Our case suggests that a synchronous VATS–ELVR strategy can effectively eliminate collateral ventilation in carefully selected patients with severe homogeneous emphysema and markedly incomplete fissures who are not considered candidates for standard endoscopic or surgical treatments after thorough multidisciplinary evaluation. When performed in high-volume centers with surgical expertise in thoracoscopic fissure closure, this approach might enable successful lung volume reduction with endobronchial valves even in the setting of less than 20% fissure completeness, leading to meaningful improvements in pulmonary function, exercise capacity, and quality of life.

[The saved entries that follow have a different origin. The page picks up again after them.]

/-- A frame is taken: its packet number is recorded (R478). -/
def Chip.recordFrame (s : Chip) (f : KrpFrame) (x : KrpSession) : Chip :=
  let high := max x.pnIn f.pn
  s.updSession x.id fun y => { y with
    pnIn := high, seen := (f.pn :: y.seen).filter fun n => decide (high ≤ n + 1024), framesIn := y.framesIn + 1, lastFrame := s.aTick }

/-- Take a frame in: the drops of R478 and R502 in order, then the packet number is recorded and a handler runs. `half` asks for a
session that awaits stage 3. -/
def Chip.takeFrame (s : Chip) (f : KrpFrame) (data half : Bool) (handle : Chip → KrpSession → Chip) : Chip :=
  if !s.carrierUp f.carrier then s
  else
    let s := s.countFrame f
    match s.session? f.session with
    | none => s.dropSession f.carrier
    | some x =>
      let drop := data && s.testDrops x
      let s := s.countData data x
      if drop then s.onPort f.carrier fun p => { p with test := (p.test + 1) % 2 ^ 4 }
      else if !x.carrier.same f.carrier || x.half != half || !x.stage2 || 2 ^ 36 ≤ x.framesIn then s.dropSession f.carrier
      else if !f.tagOk then s.onPort f.carrier fun p => { p with auth := (p.auth + 1) % 2 ^ 16 }
      else if x.seen.contains f.pn || f.pn + 1024 < x.pnIn then
        s.onPort f.carrier fun p => { p with replay := (p.replay + 1) % 2 ^ 12 }
      else handle (s.recordFrame f x) x

/-- NACK FRAME (R487). -/
def Chip.nackFrame (s : Chip) (session id : Nat) (st : Status) : Chip := s.nack session id st 3 0 0 []

/-- NACK PROTOCOL (R487). -/
def Chip.nackProtocol (s : Chip) (session id : Nat) : Chip := s.nack session id .notSupported 4 0 0 []

/-- NACK REFUSED (R487, R488). -/
def Chip.nackRefused (s : Chip) (session id : Nat) (st : Status) (retry : Nat) : Chip := s.nack session id st 1 0 retry []

/-- NACK FAILED (R487). -/
def Chip.nackFailed (s : Chip) (session id : Nat) (st : Status) (index : Nat) : Chip := s.nack session id st 5 index 0 []

/-! ### Session set-up (R479 to R481) -/

/-- A NACK to a carrier that has no session. -/
def Chip.nackOpen (s : Chip) (c : Carrier) (st : Status) (reason retry : Nat) : Chip :=
  { s with krp := { s.krp with replies := s.krp.replies ++ [(⟨0x0A, 0, st, reason, 0, 0, retry, []⟩ : KrpSent)] } }.frameOut c 64

/-- Session set-up is refused with ST_BUSY and RETRY_AFTER 100 000 µs, and again until then (R488, R492). -/
def Chip.openBusy (s : Chip) (c : Carrier) : Chip :=
  { s with krp := { s.krp with holdoff := (c, s.aTick + 2500000) :: s.krp.holdoff.filter fun h => h.1 != c } }.nackOpen c .busy 1 100000

/-- The bytes of a text. -/
def ascii (t : String) : List Byte := t.toList.map fun c => BitVec.ofNat 8 c.toNat

/-- Remove a session. -/
def Chip.dropKrpSession (s : Chip) (id : Nat) : Chip :=
  { s with krp := { s.krp with
      sessions := s.krp.sessions.filter fun x => x.id != id
      pieces := s.krp.pieces.filter fun p => p.session != id || id == 0 } }

/-- The boot chain has completed: OPEN is accepted (R497). -/
def Chip.booted (s : Chip) : Bool := s.boot.phase = 0 || 5 ≤ s.boot.phase

/-- The lowest session slot in no use. -/
def Chip.freeSlot (s : Chip) : Nat :=
  let used := s.krp.sessions.map (·.slot)
  ((List.range (used.length + 1)).find? fun k => !used.contains k).getD used.length

/-- A SIG_KIND's algorithms work. -/
def Chip.canSign (s : Chip) (kind : Nat) : Bool := (kind == 3 || s.algorithm 2) && (kind == 2 || s.algorithm 4)

/-- The Seal DRBG serves one generate request, which the user takes as a number of 512 bits: none when it is not instantiated, or when it has
reached its reseed limit and the TRNG is failed (R509, R510). -/
def Chip.sealDraw (s : Chip) : Option (Nat × Chip) :=
  let d := s.trust.drbg
  let spent := d.spent 4096
  if !d.ready || (spent && s.trust.trng == 0) then none
  else
    let fresh := DrbgKey.instantiate s.seeds
    some (leNat ((List.range 64).map (d.byte fresh)),
      { s with
        seeds := if spent then s.seeds + 1 else s.seeds
        trust := { s.trust with drbg := d.draw 4096 fresh } })

/-- GLB_BASELINE: Behaviour Baseline 1 (R10). -/
def behaviourBaseline : Nat := 1

/-- The keys of a session from its shared secrets and its transcript hash (step 3 of R479). -/
def krpKeys (secret th2 : List Byte) : KrpKeys :=
  let prk := hkdfExtract (ascii "KRP1 hybrid") secret
  { c2dKey := hkdfExpand prk (ascii "c2d key" ++ th2) 32
    d2cKey := hkdfExpand prk (ascii "d2c key" ++ th2) 32
    c2dIv := hkdfExpand prk (ascii "c2d iv" ++ th2) 12
    d2cIv := hkdfExpand prk (ascii "d2c iv" ++ th2) 12 }

/-- Take stage 1 (R479, R492, R499, R510): the session waits for the Seal, which draws the ephemeral keys and signs stage 2. A device without
identity keys refuses with ST_LIFECYCLE (log 77, DESIGN CHOICE). -/
def Chip.takeStage1 (s : Chip) (c : Carrier) (body : List Byte) : Chip :=
  let log := leAt body 1 1
  let kind := leAt body 2 1
  if body.length != 1256 then s.nackOpen c .badShape 3 0
  else if leAt body 0 1 != 1 || kind = 0 || 3 < kind || !zeroAt body 3 5 then s.nackOpen c .notSupported 3 0
  else if log < 10 then s.nackOpen c .badShape 3 0
  else
    match s.krp.holdoff.find? fun h => h.1 == c && decide (s.aTick < h.2) with
    | some h => s.nackOpen c .busy 1 ((h.2 - s.aTick) / 25)
    | none =>
      if 8192 ≤ (s.krp.sessions.filter fun x => !x.half).length || 512 ≤ (s.krp.sessions.filter fun x => x.half).length then
        s.openBusy c
      else if !s.trust.identity then s.nackOpen c .lifecycle 1 0
      else if !(s.algorithm 8 && s.algorithm 9 && s.algorithm 11 && s.canSign kind) then s.nackOpen c .notSupported 1 0
      else
        match s.sealDraw with
        | none => s.nackOpen c .timeout 1 0
        | some (k, s) =>
          let id := s.krp.nextSession
          let (secret, reply) := Config.kexReply k body
          let log := min log 13
          let stage2 := natLE 1 2 ++ natLE 1 kind ++ natLE 1 log ++ natLE 5 0 ++ natLE 8 id ++ reply.take 1152 ++ natLE 8 s.configId
            ++ natLE 2 behaviourBaseline ++ natLE 6 0
          let th := sha384 (ascii "KRP1 open" ++ body ++ stage2)
          let x : KrpSession := {
            id := id, slot := s.freeSlot, carrier := c, chunkLog2 := log, sigKind := kind, transcript := BitVec.ofNat 384 (leNat th)
            keys := krpKeys secret th, openedAt := s.aTick, lastFrame := s.aTick }
          let (n, t) := s.signLength kind
          let t := { t with krp := { t.krp with sessions := t.krp.sessions ++ [x], nextSession := id + 1 } }
          let (t, ok) := t.sealSubmit (.openStage2 id) true (n + 48000 + 9600)
          if ok then t else (t.dropKrpSession id).openBusy c

/-- A piece's number and length fit a frame of at most 1 200 bytes with its header and, from stage 3 on, its tag (R477, R479). -/
def pieceFits (session piece count : Nat) (body : List Byte) : Bool :=
  decide (0 < count ∧ count ≤ 8 ∧ piece < count) && decide (body.length ≤ if session = 0 then 1176 else 1160)

/-- Keep a piece of an OPEN stage; the whole stage when this was the last one missing (R479). -/
def Chip.gather (s : Chip) (c : Carrier) (session piece count : Nat) (body : List Byte) : Chip × Option (List Byte) :=
  let mine := fun (p : OpenPieces) => p.carrier.same c && p.session == session
  let new : OpenPieces := { carrier := c, session := session, count := count, since := s.aTick }
  let old := (s.krp.pieces.find? mine).getD new
  let old := if decide (old.since + 2 ^ 25 < s.aTick) || old.count != count then new else old
  let x := { old with pieces := mput piece body old.pieces }
  let rest := s.krp.pieces.filter fun p => !mine p
  if x.pieces.length = count then
    ({ s with krp := { s.krp with pieces := rest } }, some (x.pieces.flatMap fun p => p.2))
  else ({ s with krp := { s.krp with pieces := rest ++ [x] } }, none)

/-- A piece of an OPEN stage arrives: the stage is taken when all its pieces have (R479). -/
def Chip.takePiece (s : Chip) (c : Carrier) (session piece count : Nat) (body : List Byte)
    (bad : Chip → Chip) (take : Chip → List Byte → Chip) : Chip :=
  if !pieceFits session piece count body then bad s
  else
    match s.gather c session piece count body with
    | (t, some b) => take t b
    | (t, none) => t

/-- OPEN_STAGE1: one frame of stage 1. It has no tag and no session (R477, R479). -/
def Chip.openStage1 (s : Chip) (f : KrpFrame) (piece count : Nat) (body : List Byte) : Chip :=
  if !s.carrierUp f.carrier || !s.booted then s
  else
    let s := s.countFrame f
    if !f.reservedZero || f.session != 0 then s.nackOpen f.carrier .notSupported 3 0
    else
      s.takePiece f.carrier 0 piece count body (fun t => t.nackOpen f.carrier .notSupported 3 0)
        fun t b => t.takeStage1 f.carrier b

/-- The Seal has made stage 2: it is sent, and the ephemeral keys are erased (R479, R481). -/
def Chip.stage2Done (s : Chip) (id : Nat) : Chip :=
  match s.session? id with
  | none => s
  | some x =>
    let s := s.updSession id fun y => { y with stage2 := true, sent := y.sent ++ [⟨0x01, id, .ok, 0, 2, 0, 0, []⟩] }
    let bytes := 1184 + (if x.sigKind = 3 then 0 else 4627) + (if x.sigKind = 2 then 0 else 96)
    (List.range (cdiv bytes 1176)).foldl (fun (t : Chip) k => t.frameOut x.carrier (24 + min 1176 (bytes - 1176 * k))) s

/-- Take stage 3 (R480): the entry of the client list and its algorithm at once, the signature by the Seal. Every failure ends the session. -/
def Chip.takeStage3 (s : Chip) (x : KrpSession) (body : List Byte) : Chip :=
  let fails_ := fun (st : Status) => (s.nackFrame x.id x.id st).dropKrpSession x.id
  let alg := leAt body 1 1
  let keyId := leNat (bytesAt body 8 48)
  if body.length < 56 then fails_ .badShape
  else if leAt body 0 1 != 3 || leAt body 3 1 != 0 || 2 ≤ leAt body 2 1 then fails_ .notSupported
  else
    match s.krp.clients.find? fun c => c.keyId == keyId && c.alg == alg with
    | none => fails_ .signature
    | some _ =>
      if !s.algorithm alg then fails_ .notSupported
      else
        let th3 := sha384 (natLE 48 x.transcript.toNat ++ ascii "client")
        let ok := Config.sigVerify alg (bytesAt body 8 48) th3 (body.drop 56)
        let t := s.updSession x.id fun y => { y with
          stage3 := true, verified := ok, client := keyId, alg := alg, ownerEndpoint := bit (leAt body 2 1) 0, rxRate := leAt body 4 4 }
        let (t, room) := t.sealSubmit (.openStage3 x.id) true (verifyCycles alg 0)
        if room then t else (s.nackRefused x.id x.id .busy 100000).dropKrpSession x.id

/-- OPEN_STAGE3: one frame of stage 3, under the client-to-device keys. -/
def Chip.openStage3 (s : Chip) (f : KrpFrame) (piece count : Nat) (body : List Byte) : Chip :=
  if (s.session? f.session).any fun x => !x.half then s.takeFrame f false false fun s x => s.nackProtocol x.id 0
  else
    s.takeFrame f false true fun s x =>
      if x.stage3 then s
      else if !f.reservedZero then (s.nackFrame x.id x.id .notSupported).dropKrpSession x.id
      else
        s.takePiece f.carrier x.id piece count body (fun t => (t.nackFrame x.id x.id .notSupported).dropKrpSession x.id)
          fun t b => t.takeStage3 x b

/-- A host queue of VF n + 1 serves only partition n (R476). -/
def Carrier.serves : Carrier → Nat → Bool
  | .host p pf0 _, part => pf0 || p == part
  | .net _ _ _, _ => true

/-- The Seal has checked stage 3: the session opens with the client entry's partition, owner tag and limits, or closes (R479, R480,
R492). -/
def Chip.stage3Done (s : Chip) (id : Nat) : Chip :=
  match s.session? id with
  | none => s
  | some x =>
    match s.krp.clients.find? fun c => c.keyId == x.client && c.alg == x.alg with
    | none => (s.nackFrame id id .signature).dropKrpSession id
    | some c =>
      if !x.verified then (s.nackFrame id id .signature).dropKrpSession id
      else if !x.carrier.serves c.part then (s.nackRefused id id .notOwner 0).dropKrpSession id
      else if c.sessions ≤ (s.krp.sessions.filter fun y => !y.half && y.client == c.keyId).length then
        (s.nackRefused id id .busy 100000).dropKrpSession id
      else
        let s := s.updSession id fun y => { y with
          half := false, part := c.part, owner := c.owner, maxOpen := c.maxOpen, window := c.window, idle := c.idle
          lastFrame := s.aTick, openedAt := s.aTick }
        s.krpSend id ⟨0x01, id, .ok, 0, 4, 0, 0, []⟩ (24 + 20 + 16)

/-! ### Announcements (R482, R483, R493) -/

/-- Chunks of a transfer. -/
def KrpSession.chunks (x : KrpSession) (bytes : Nat) : Nat := cdiv bytes (2 ^ x.chunkLog2)

/-- The size of a chunk. -/
def KrpSession.chunkSize (x : KrpSession) (bytes seq : Nat) : Nat :=
  let z := 2 ^ x.chunkLog2
  if (seq + 1) * z ≤ bytes then z else bytes - seq * z

/-- What an announcement said before under the same type and id: nothing, the same, or something else (R493). -/
def KrpSession.repeats (x : KrpSession) (type id : Nat) (bytes : List Byte) : Option Bool :=
  (x.announced.find? fun a => a.1 == type && a.2.1 == id).map fun a => a.2.2 == bytes

/-- Remember an announcement. -/
def Chip.announce (s : Chip) (session type id : Nat) (bytes : List Byte) : Chip :=
  s.updSession session fun x => { x with announced := x.announced ++ [(type, id, bytes)] }

/-- Start an upload. -/
def Chip.addTransfer (s : Chip) (session : Nat) (t : Transfer) : Chip :=
  s.updSession session fun x => { x with transfers := x.transfers ++ [{ t with since := s.aTick }] }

Declaration of AI-Assisted Technology

Artificial intelligence technology (ChatGPT, GPT-5, OpenAI, 2025) was used solely to assist with improving the medical English and overall readability of the manuscript, as none of the authors are native English speakers. All content edited with AI was carefully reviewed and revised by the authors to ensure accuracy, clarity, and fidelity to the original meaning.

Abbreviations

CT, computed tomography; CV, collateral ventilation; ELVR, endoscopic lung volume reduction; EBV, endobronchial valve; LVRS, lung volume reduction surgery; POD, postoperative day; VATS, video-assisted thoracoscopic surgery.

Consent for Publication

The patient’s family provided consent for publication of this manuscript. Institutional approval was not required to publish this case.

Author Contributions

All authors made a significant contribution to the work reported, whether that is in the conception, study design, execution, acquisition of data, analysis and interpretation, or in all these areas; took part in drafting, revising or critically reviewing the article; gave final approval of the version to be published; have agreed on the journal to which the article has been submitted; and agree to be accountable for all aspects of the work.

Funding

There is no funding to report.

Disclosure

Olivier Taton and Maarten Vander Kuylen received consultancy fees from PulmonX. The other authors have no conflict of interest to declare for this work.